CHICAGO — Indiana cities would be allowed to file for Chapter 9 bankruptcy protection under a bill touted by Republican Gov. Mitch Daniels.

Daniels this week called the measure — Senate Bill 105 — a "useful mechanism" for helping fiscally stressed cities that would help provide clarity on the topic of municipal bankruptcy.

Already, at least one municipality — the long-struggling town of Gary — is eyeing the measure. The sponsoring senator said he will meet Thursday with Gary's mayor to discuss the bankruptcy bill.

Indiana law does not currently allow municipalities to file for federal bankruptcy protection. Cash-strapped governments are instead directed to the state's Distressed Unit Appeals Board, which is authorized to provide various forms of tax relief.

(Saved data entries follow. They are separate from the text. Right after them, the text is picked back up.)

@[simp] theorem State.cutShot_condition
    (cut : Channel → Bool) (p : Additive) : (State.cutShot cut s p).condition = s.condition := by
  unfold State.cutShot
  (repeat' split) <;> simp
@[simp] theorem State.cutShot_lc (cut : Channel → Bool) (p : Additive) : (State.cutShot cut s p).lc = s.lc := by
  unfold State.cutShot
  (repeat' split) <;> simp
@[simp] theorem State.cutShot_ic (cut : Channel → Bool) (p : Additive) : (State.cutShot cut s p).ic = s.ic := by
  unfold State.cutShot
  (repeat' split) <;> simp
@[simp] theorem State.cutShot_wc (cut : Channel → Bool) (p : Additive) : (State.cutShot cut s p).wc = s.wc := by
  unfold State.cutShot
  (repeat' split) <;> simp
@[simp] theorem State.cutShot_pt (cut : Channel → Bool) (p : Additive) : (State.cutShot cut s p).pt = s.pt := by
  unfold State.cutShot
  (repeat' split) <;> simp
@[simp] theorem State.cutShot_ob (cut : Channel → Bool) (p : Additive) : (State.cutShot cut s p).ob = s.ob := by
  unfold State.cutShot
  (repeat' split) <;> simp
@[simp] theorem State.cutShot_bsc (cut : Channel → Bool) (p : Additive) : (State.cutShot cut s p).bsc = s.bsc := by
  unfold State.cutShot
  (repeat' split) <;> simp
@[simp] theorem State.cutShot_me (cut : Channel → Bool) (p : Additive) : (State.cutShot cut s p).me = s.me := by
  unfold State.cutShot
  (repeat' split) <;> simp
@[simp] theorem State.cutShot_fc (cut : Channel → Bool) (p : Additive) : (State.cutShot cut s p).fc = s.fc := by
  unfold State.cutShot
  (repeat' split) <;> simp
@[simp] theorem State.cutShot_running (cut : Channel → Bool) (p : Additive) : (State.cutShot cut s p).running = s.running := by
  unfold State.cutShot
  (repeat' split) <;> simp
@[simp] theorem State.cutShot_ns (cut : Channel → Bool) (p : Additive) : (State.cutShot cut s p).ns = s.ns := by
  unfold State.cutShot
  (repeat' split) <;> simp
@[simp] theorem State.cutShot_nvc (cut : Channel → Bool) (p : Additive) : (State.cutShot cut s p).nvc = s.nvc := by
  unfold State.cutShot
  (repeat' split) <;> simp
@[simp] theorem State.cutShot_pending (cut : Channel → Bool) (p : Additive) : (State.cutShot cut s p).pending = s.pending := by
  unfold State.cutShot
  (repeat' split) <;> simp

@[simp] theorem State.cutShots_condition (cut : Channel → Bool) : (s.cutShots cut).condition = s.condition := by simp [State.cutShots, Additive.all]
@[simp] theorem State.cutShots_lc (cut : Channel → Bool) : (s.cutShots cut).lc = s.lc := by simp [State.cutShots, Additive.all]
@[simp] theorem State.cutShots_ic (cut : Channel → Bool) : (s.cutShots cut).ic = s.ic := by simp [State.cutShots, Additive.all]
@[simp] theorem State.cutShots_wc (cut : Channel → Bool) : (s.cutShots cut).wc = s.wc := by simp [State.cutShots, Additive.all]
@[simp] theorem State.cutShots_pt (cut : Channel → Bool) : (s.cutShots cut).pt = s.pt := by simp [State.cutShots, Additive.all]
@[simp] theorem State.cutShots_ob (cut : Channel → Bool) : (s.cutShots cut).ob = s.ob := by simp [State.cutShots, Additive.all]
@[simp] theorem State.cutShots_bsc (cut : Channel → Bool) : (s.cutShots cut).bsc = s.bsc := by simp [State.cutShots, Additive.all]
@[simp] theorem State.cutShots_me (cut : Channel → Bool) : (s.cutShots cut).me = s.me := by simp [State.cutShots, Additive.all]
@[simp] theorem State.cutShots_fc (cut : Channel → Bool) : (s.cutShots cut).fc = s.fc := by simp [State.cutShots, Additive.all]
@[simp] theorem State.cutShots_running (cut : Channel → Bool) : (s.cutShots cut).running = s.running := by simp [State.cutShots, Additive.all]
@[simp] theorem State.cutShots_ns (cut : Channel → Bool) : (s.cutShots cut).ns = s.ns := by simp [State.cutShots, Additive.all]
@[simp] theorem State.cutShots_nvc (cut : Channel → Bool) : (s.cutShots cut).nvc = s.nvc := by simp [State.cutShots, Additive.all]
@[simp] theorem State.cutShots_pending (cut : Channel → Bool) : (s.cutShots cut).pending = s.pending := by simp [State.cutShots, Additive.all]

@[simp] theorem State.unqueue_condition (c : Channel) : (s.unqueue c).condition = s.condition := by
  unfold State.unqueue
  dsimp only
  (repeat' split) <;> simp
@[simp] theorem State.unqueue_lc (c : Channel) : (s.unqueue c).lc = s.lc := by
  unfold State.unqueue
  dsimp only
  (repeat' split) <;> simp
@[simp] theorem State.unqueue_ic (c : Channel) : (s.unqueue c).ic = s.ic := by
  unfold State.unqueue
  dsimp only
  (repeat' split) <;> simp
@[simp] theorem State.unqueue_wc (c : Channel) : (s.unqueue c).wc = s.wc := by
  unfold State.unqueue
  dsimp only
  (repeat' split) <;> simp
@[simp] theorem State.unqueue_pt (c : Channel) : (s.unqueue c).pt = s.pt := by
  unfold State.unqueue
  dsimp only
  (repeat' split) <;> simp
@[simp] theorem State.unqueue_ob (c : Channel) : (s.unqueue c).ob = s.ob := by
  unfold State.unqueue
  dsimp only
  (repeat' split) <;> simp
@[simp] theorem State.unqueue_bsc (c : Channel) : (s.unqueue c).bsc = s.bsc := by
  unfold State.unqueue
  dsimp only
  (repeat' split) <;> simp
@[simp] theorem State.unqueue_me (c : Channel) : (s.unqueue c).me = s.me := by
  unfold State.unqueue
  dsimp only
  (repeat' split) <;> simp
@[simp] theorem State.unqueue_fc (c : Channel) : (s.unqueue c).fc = s.fc := by
  unfold State.unqueue
  dsimp only
  (repeat' split) <;> simp
@[simp] theorem State.unqueue_ns (c : Channel) : (s.unqueue c).ns = s.ns := by
  unfold State.unqueue
  dsimp only
  (repeat' split) <;> simp
@[simp] theorem State.unqueue_nvc (c : Channel) : (s.unqueue c).nvc = s.nvc := by
  unfold State.unqueue
  dsimp only
  (repeat' split) <;> simp
@[simp] theorem State.unqueue_pending (c : Channel) : (s.unqueue c).pending = s.pending := by
  unfold State.unqueue
  dsimp only
  (repeat' split) <;> simp

@[simp] theorem State.dosingLeft_condition (a : Arm) : (s.dosingLeft a).condition = s.condition := by unfold State.dosingLeft; simp
@[simp] theorem State.dosingLeft_lc (a : Arm) : (s.dosingLeft a).lc = s.lc := by unfold State.dosingLeft; simp
@[simp] theorem State.dosingLeft_ic (a : Arm) : (s.dosingLeft a).ic = s.ic := by unfold State.dosingLeft; simp
@[simp] theorem State.dosingLeft_wc (a : Arm) : (s.dosingLeft a).wc = s.wc := by unfold State.dosingLeft; simp
@[simp] theorem State.dosingLeft_pt (a : Arm) : (s.dosingLeft a).pt = s.pt := by unfold State.dosingLeft; simp
@[simp] theorem State.dosingLeft_ob (a : Arm) : (s.dosingLeft a).ob = s.ob := by unfold State.dosingLeft; simp
@[simp] theorem State.dosingLeft_bsc (a : Arm) : (s.dosingLeft a).bsc = s.bsc := by unfold State.dosingLeft; simp
@[simp] theorem State.dosingLeft_me (a : Arm) : (s.dosingLeft a).me = s.me := by unfold State.dosingLeft; simp
@[simp] theorem State.dosingLeft_fc (a : Arm) : (s.dosingLeft a).fc = s.fc := by unfold State.dosingLeft; simp
@[simp] theorem State.dosingLeft_ns (a : Arm) : (s.dosingLeft a).ns = s.ns := by unfold State.dosingLeft; simp
@[simp] theorem State.dosingLeft_nvc (a : Arm) : (s.dosingLeft a).nvc = s.nvc := by unfold State.dosingLeft; simp
@[simp] theorem State.dosingLeft_pending (a : Arm) : (s.dosingLeft a).pending = s.pending := by unfold State.dosingLeft; simp

@[simp] theorem State.emptyQueues_condition : (s.emptyQueues).condition = s.condition := by simp [State.emptyQueues, Channel.all]
@[simp] theorem State.emptyQueues_lc : (s.emptyQueues).lc = s.lc := by simp [State.emptyQueues, Channel.all]
@[simp] theorem State.emptyQueues_ic : (s.emptyQueues).ic = s.ic := by simp [State.emptyQueues, Channel.all]
@[simp] theorem State.emptyQueues_wc : (s.emptyQueues).wc = s.wc := by simp [State.emptyQueues, Channel.all]
@[simp] theorem State.emptyQueues_pt : (s.emptyQueues).pt = s.pt := by simp [State.emptyQueues, Channel.all]
@[simp] theorem State.emptyQueues_ob : (s.emptyQueues).ob = s.ob := by simp [State.emptyQueues, Channel.all]
@[simp] theorem State.emptyQueues_bsc : (s.emptyQueues).bsc = s.bsc := by simp [State.emptyQueues, Channel.all]
@[simp] theorem State.emptyQueues_me : (s.emptyQueues).me = s.me := by simp [State.emptyQueues, Channel.all]
@[simp] theorem State.emptyQueues_fc : (s.emptyQueues).fc = s.fc := by simp [State.emptyQueues, Channel.all]
@[simp] theorem State.emptyQueues_ns : (s.emptyQueues).ns = s.ns := by simp [State.emptyQueues, Channel.all]
@[simp] theorem State.emptyQueues_nvc : (s.emptyQueues).nvc = s.nvc := by simp [State.emptyQueues, Channel.all]
@[simp] theorem State.emptyQueues_pending : (s.emptyQueues).pending = s.pending := by simp [State.emptyQueues, Channel.all]

@[simp] theorem State.serve_condition (p : Additive) : (s.serve p).condition = s.condition := by
  unfold State.serve
  dsimp only
  (repeat' split) <;> simp
@[simp] theorem State.serve_lc (p : Additive) : (s.serve p).lc = s.lc := by
  unfold State.serve
  dsimp only
  (repeat' split) <;> simp
@[simp] theorem State.serve_ic (p : Additive) : (s.serve p).ic = s.ic := by
  unfold State.serve
  dsimp only
  (repeat' split) <;> simp
@[simp] theorem State.serve_wc (p : Additive) : (s.serve p).wc = s.wc := by
  unfold State.serve
  dsimp only
  (repeat' split) <;> simp
@[simp] theorem State.serve_pt (p : Additive) : (s.serve p).pt = s.pt := by
  unfold State.serve
  dsimp only
  (repeat' split) <;> simp
@[simp] theorem State.serve_ob (p : Additive) : (s.serve p).ob = s.ob := by
  unfold State.serve
  dsimp only
  (repeat' split) <;> simp
@[simp] theorem State.serve_bsc (p : Additive) : (s.serve p).bsc = s.bsc := by
  unfold State.serve
  dsimp only
  (repeat' split) <;> simp
@[simp] theorem State.serve_me (p : Additive) : (s.serve p).me = s.me := by
  unfold State.serve
  dsimp only
  (repeat' split) <;> simp
@[simp] theorem State.serve_fc (p : Additive) : (s.serve p).fc = s.fc := by
  unfold State.serve
  dsimp only
  (repeat' split) <;> simp
@[simp] theorem State.serve_running (p : Additive) : (s.serve p).running = s.running := by
  unfold State.serve
  dsimp only
  (repeat' split) <;> simp
@[simp] theorem State.serve_ns (p : Additive) : (s.serve p).ns = s.ns := by
  unfold State.serve
  dsimp only
  (repeat' split) <;> simp
@[simp] theorem State.serve_nvc (p : Additive) : (s.serve p).nvc = s.nvc := by
  unfold State.serve
  dsimp only
  (repeat' split) <;> simp
@[simp] theorem State.serve_pending (p : Additive) : (s.serve p).pending = s.pending := by
  unfold State.serve
  dsimp only
  (repeat' split) <;> simp

@[simp] theorem State.serveAll_condition : (s.serveAll).condition = s.condition := by simp [State.serveAll, Additive.all]
@[simp] theorem State.serveAll_lc : (s.serveAll).lc = s.lc := by simp [State.serveAll, Additive.all]
@[simp] theorem State.serveAll_ic : (s.serveAll).ic = s.ic := by simp [State.serveAll, Additive.all]
@[simp] theorem State.serveAll_wc : (s.serveAll).wc = s.wc := by simp [State.serveAll, Additive.all]
@[simp] theorem State.serveAll_pt : (s.serveAll).pt = s.pt := by simp [State.serveAll, Additive.all]
@[simp] theorem State.serveAll_ob : (s.serveAll).ob = s.ob := by simp [State.serveAll, Additive.all]
@[simp] theorem State.serveAll_bsc : (s.serveAll).bsc = s.bsc := by simp [State.serveAll, Additive.all]
@[simp] theorem State.serveAll_me : (s.serveAll).me = s.me := by simp [State.serveAll, Additive.all]
@[simp] theorem State.serveAll_fc : (s.serveAll).fc = s.fc := by simp [State.serveAll, Additive.all]
@[simp] theorem State.serveAll_running : (s.serveAll).running = s.running := by simp [State.serveAll, Additive.all]
@[simp] theorem State.serveAll_ns : (s.serveAll).ns = s.ns := by simp [State.serveAll, Additive.all]
@[simp] theorem State.serveAll_nvc : (s.serveAll).nvc = s.nvc := by simp [State.serveAll, Additive.all]
@[simp] theorem State.serveAll_pending : (s.serveAll).pending = s.pending := by simp [State.serveAll, Additive.all]
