-- ==== Sys2Proof/Laws/Flow.lean ====
section
/-! SUPPORT. What the shared operations of shots, flow and stop causes can do: which parts of the state they read and change, and
the state an arm's moves leave (R90, R117, R121, R137, R139, R140). -/

namespace Sys2Proof.Machine

/-! ### Flags raised -/

theorem State.flagged_raiseFlag {s u : State} {es} (h : s.flagged u es) (e : FlagEvent) : s.flagged (u.raiseFlag e) (es ++ [e]) := by
  obtain ⟨h1, h2, h3⟩ := h
  refine ⟨h1, h2, fun k => ?_⟩
  simp only [State.raiseFlag, PerLink.get_tabulate, h3 k, FlagEvent.mark, State.flagsAfter, State.raisedAfter,
    State.marked_append]
  split <;> rfl
theorem State.flagged_refl (s : State) : s.flagged s [] := ⟨rfl, rfl, fun k => rfl⟩
theorem State.flagged_congr {s u v : State} {es} (h : s.flagged u es) (hv : v.lc = u.lc) : s.flagged v es := by
  unfold State.flagged at h ⊢; rw [hv]; exact h

/-! ### Shots cut off, channels unqueued -/

theorem State.endShot_parts (s : State) (p) : s.endShot p = { s with adu := (s.endShot p).adu } := by
  unfold State.endShot; split <;> rfl
theorem State.cutShot_parts (s : State) (cut p) : s.cutShot cut p = { s with adu := (s.cutShot cut p).adu } := by
  unfold State.cutShot; split
  · split
    · exact State.endShot_parts s p
    · rfl
  · rfl
  · rfl
theorem State.cutShots_parts (s : State) (cut) : s.cutShots cut = { s with adu := (s.cutShots cut).adu } := by
  unfold State.cutShots
  generalize Additive.all = l
  induction l generalizing s with
  | nil => rfl
  | cons p rest ih =>
    rw [List.foldl_cons, ih, State.cutShot_parts]
theorem State.endShot_congr {s u : State} (p) (h : s.adu = u.adu) (hw : s.wc = u.wc) : (s.endShot p).adu = (u.endShot p).adu := by
  unfold State.endShot
  rw [h]
  split <;> simp [hw, h]
theorem State.cutShot_congr {s u : State} (cut p) (h : s.adu = u.adu) (hw : s.wc = u.wc) : (s.cutShot cut p).adu = (u.cutShot cut p).adu := by
  unfold State.cutShot
  rw [h]
  split
  · split
    · exact State.endShot_congr p h hw
    · exact h
  · exact h
  · exact h
theorem State.cutShots_congr {s u : State} (cut) (h : s.adu = u.adu) (hw : s.wc = u.wc) : (s.cutShots cut).adu = (u.cutShots cut).adu := by
  unfold State.cutShots
  generalize Additive.all = l
  induction l generalizing s u with
  | nil => exact h
  | cons p rest ih =>
    rw [List.foldl_cons, List.foldl_cons]
    refine ih (State.cutShot_congr cut p h hw) ?_
    rw [State.cutShot_parts s, State.cutShot_parts u]; exact hw

theorem State.unqueue_parts (s : State) (c : Channel) : s.unqueue c = { s with adu := (s.unqueue c).adu, running := s.running.set c.arm ((s.unqueue c).running.get c.arm) } := by
  unfold State.unqueue State.modifyLine
  split
  · dsimp only
    split <;> simp [State.modifyChannel, State.modifyRunning, PerArm.modify]
  · apply State.eq_of_parts <;> simp
theorem State.unqueue_congr {s u : State} (c) (h : s.adu = u.adu) (hr : s.running = u.running) : (s.unqueue c).adu = (u.unqueue c).adu ∧ (s.unqueue c).running = (u.unqueue c).running := by
  unfold State.unqueue State.modifyLine
  rw [h]
  split
  · dsimp only
    split <;> simp [State.modifyChannel, State.modifyRunning, h, hr]
  · exact ⟨h, hr⟩
theorem Arm.arm_lowerChannel (a : Arm) : a.lowerChannel.arm = a := by cases a <;> rfl
theorem Arm.arm_upperChannel (a : Arm) : a.upperChannel.arm = a := by cases a <;> rfl
theorem State.dosingLeft_congr {s u : State} (a) (h : s.adu = u.adu) (hr : s.running = u.running) : (s.dosingLeft a).adu = (u.dosingLeft a).adu ∧ (s.dosingLeft a).running = (u.dosingLeft a).running := by
  have := State.unqueue_congr a.lowerChannel h hr
  exact State.unqueue_congr a.upperChannel this.1 this.2
theorem State.dosingLeft_parts (s : State) (a : Arm) : s.dosingLeft a = { s with adu := (s.dosingLeft a).adu, running := s.running.set a ((s.dosingLeft a).running.get a) } := by
  have h1 := State.unqueue_parts s a.lowerChannel
  have h2 := State.unqueue_parts (s.unqueue a.lowerChannel) a.upperChannel
  rw [Arm.arm_lowerChannel] at h1
  rw [Arm.arm_upperChannel] at h2
  unfold State.dosingLeft
  rw [h2]
  apply State.eq_of_parts <;> simp
  all_goals (rw [h1])
  simp

theorem Arm.any_bay_arms (a : Arm) (p : Arm → Bool) : (a.bay.arms.any p) = (p a || p a.other) := by
  cases a <;> simp [Arm.bay, Bay.arms, Arm.other, Bool.or_comm]
theorem State.bayFlowing_eq_other {s : State} {a : Arm} (h : s.armFlowing a = false) : s.bayFlowing a.bay = s.armFlowing a.other := by
  simp [State.bayFlowing, Arm.any_bay_arms, h]
theorem Arm.other_ne (a : Arm) : a.other ≠ a := by cases a <;> decide
@[simp] theorem PerArm.get_set_other {α} (v : PerArm α) (a : Arm) (x : α) : (v.set a x).get a.other = v.get a.other := PerArm.get_set_of_ne _ _ (Arm.other_ne a)

/-! ### The Stop-Cause Set -/

theorem mem_joinCause (c d : StopCause) (l : List StopCause) : d ∈ joinCause c l ↔ d = c ∨ d ∈ l := by
  induction l with
  | nil => simp [joinCause]
  | cons e rest ih =>
    unfold joinCause
    split
    · simp
    · split
      · rename_i h; subst h; simp
      · simp [ih]; tauto
theorem StopCause.priority_inj {c d : StopCause} (h : c.priority = d.priority) : c = d := by
  cases c <;> cases d <;> first | rfl | (exact absurd h (by decide))
theorem joinCause_sorted (c : StopCause) (l : List StopCause) (h : (l.map StopCause.priority).Pairwise (· < ·)) :
      ((joinCause c l).map StopCause.priority).Pairwise (· < ·) := by
  induction l with
  | nil => simp [joinCause]
  | cons e rest ih =>
    rw [List.map_cons, List.pairwise_cons] at h
    unfold joinCause
    split
    · rename_i hlt
      rw [List.map_cons, List.pairwise_cons]
      refine ⟨?_, by rw [List.map_cons, List.pairwise_cons]; exact h⟩
      intro x hx
      rw [List.map_cons, List.mem_cons] at hx
      rcases hx with rfl | hx
      · exact hlt
      · exact lt_trans hlt (h.1 x hx)
    · split
      · rw [List.map_cons, List.pairwise_cons]; exact h
      · rename_i h1 h2
        rw [List.map_cons, List.pairwise_cons]
        refine ⟨?_, ih h.2⟩
        intro x hx
        obtain ⟨d, hd, rfl⟩ := List.mem_map.mp hx
        rcases (mem_joinCause _ _ _).mp hd with rfl | hd
        · rcases Nat.lt_trichotomy e.priority d.priority with h | h | h
          · exact h
          · exact absurd (StopCause.priority_inj h).symm h2
          · exact absurd h h1
        · exact h.1 _ (List.mem_map_of_mem hd)

/-! ### Entering CLOSING and PAUSED, and a cause raised -/

/-- the state after the cause has joined -/
theorem State.causeJoined_eq (s : State) (a : Arm) (c : StopCause) :
    (((s.modifyFc a fun y => { y with causes := joinCause c y.causes }).raiseFlag (.causeRaised a)).cutShots fun k => k.arm = a)
    = { s.cutShots fun k => k.arm = a with fc := s.fc.set a { s.fc.get a with causes := joinCause c (s.fc.get a).causes }, lc := (s.raiseFlag (.causeRaised a)).lc } := by
  rw [State.cutShots_parts]
  apply State.eq_of_parts <;> simp
  all_goals first | exact State.cutShots_congr _ (by simp) (by simp) | rfl

theorem State.armFlowing_iff {s : State} {a} : s.armFlowing a = true ↔ (s.fc.get a).state ∈ [ArmState.lowStart, .highFlow, .topOff] := by
  unfold State.armFlowing ArmState.flowing
  cases (s.fc.get a).state <;> simp

theorem State.flowLeft_eq (s0 s : State) (a : Arm) (x : FlowController) (hs : s0.fc = s.fc.set a x) (hx : x.state.flowing = false) (hb : s0.bsc = s.bsc) :
    s0.flowLeft a = { s0.dosingLeft a with bsc := s.deadmanLeft a } := by
  unfold State.flowLeft State.deadmanFlowLeft State.deadmanLeft BayController.noteLeft
  have : (s0.dosingLeft a).bayFlowing a.bay = (s.fc.get a.other).state.flowing := by
    rw [State.bayFlowing_eq_other]
    · simp [State.armFlowing, hs]
    · simp [State.armFlowing, hs, hx]
  rw [this, ← hb]
  apply State.eq_of_parts <;> simp [PerBay.modify]
theorem State.enterClosing_of_flowing (s : State) (a r) (h : s.armFlowing a = true) : s.enterClosing a r =
   { (s.setEndReason a r).dosingLeft a with fc := s.fc.set a { s.fc.get a with
      state := .closing, command := .close, closingCount := 0, closingTimer := some 10000
      noFlowTimer := none, pauseTimer := none }, bsc := s.deadmanLeft a } := by
  unfold State.enterClosing
  dsimp only
  rw [if_pos h]
  refine (State.flowLeft_eq _ s a (x := { s.fc.get a with state := .closing, command := .close, closingCount := 0, closingTimer := some Config.closingTime, noFlowTimer := none, pauseTimer := none }) ?_ ?_ ?_).trans ?_
  · rfl
  · rfl
  · rfl
  rw [State.dosingLeft_parts, State.dosingLeft_parts (s.setEndReason a r)]
  have := State.dosingLeft_congr (s := (s.modifyFc a fun x =>
    { x with
      state := .closing, command := .close, closingCount := 0, closingTimer := some Config.closingTime
      noFlowTimer := none, pauseTimer := none }).setEndReason a r) (u := s.setEndReason a r) a rfl rfl
  rw [this.1, this.2]
  rfl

The board's ability to provide that tax relief, however, will end after 2011, as voters in November passed a ballot resolution making property tax caps part of the state constitution.

Distressed local governments will soon have few places to turn for help, said Sen. Ed Charbonneau, a Republican from Valparaiso who sponsored the bill.

"We didn't have anything in place," Charbonneau said. "I saw the potential for a problem down the road and felt it was important that we be prepared. It's legislation that everyone hopes we never have to use.

"It's recognition of what's going on all over the country, and not anything unique to Indiana," he added.

Indiana is one of 26 states that do not have on their books the specific state authorization required for a municipality to file for bankruptcy under federal code.

Chapter 9 bankruptcies remain relatively rare. In Michigan, the town of Hamtramck is seeking permission to file — state law currently prohibits it — with officials saying it is the only way the town can escape costly labor contracts.

Nationally, the struggles of local governments are gaining the spotlight, with more local officials mulling Chapter 9, which is the only unilateral way to void labor contracts.

"There's an intensifying of conflicting pressures of municipalities not wanting to file, but being under more and more pressure to get relief from retiree pension and health care obligations," said Martin Bienenstock, a partner at Dewey & LeBouef LLP. "Chapter 9 may be the only way for these municipalities to get relief."

Indiana's bankruptcy bill would give the appeals board the authority to declare a municipality distressed if it meets one of eight criteria, one of which is a missed bond payment. The designation would pave the way for a state financial takeover, the appointment of an emergency fiscal manager, and, finally, permission to file for bankruptcy protection.

The Indiana cities considered most likely candidates for possible bankruptcy are Gary, the town of Lake Station, and a small southern town called Georgetown that last summer passed an ordinance giving itself the authority to seek bankruptcy under the Home Rule Act.

Under the bill, the state would take over if a city council and the chief executive of the local unit asked for help or if a coalition of creditors owed more than 30% of the unit's annual revenue asked the state to step in.

Charbonneau introduced the measure Dec. 23. It will be referred to a Senate committee when lawmakers reconvene Jan. 5, and hearings will later be scheduled.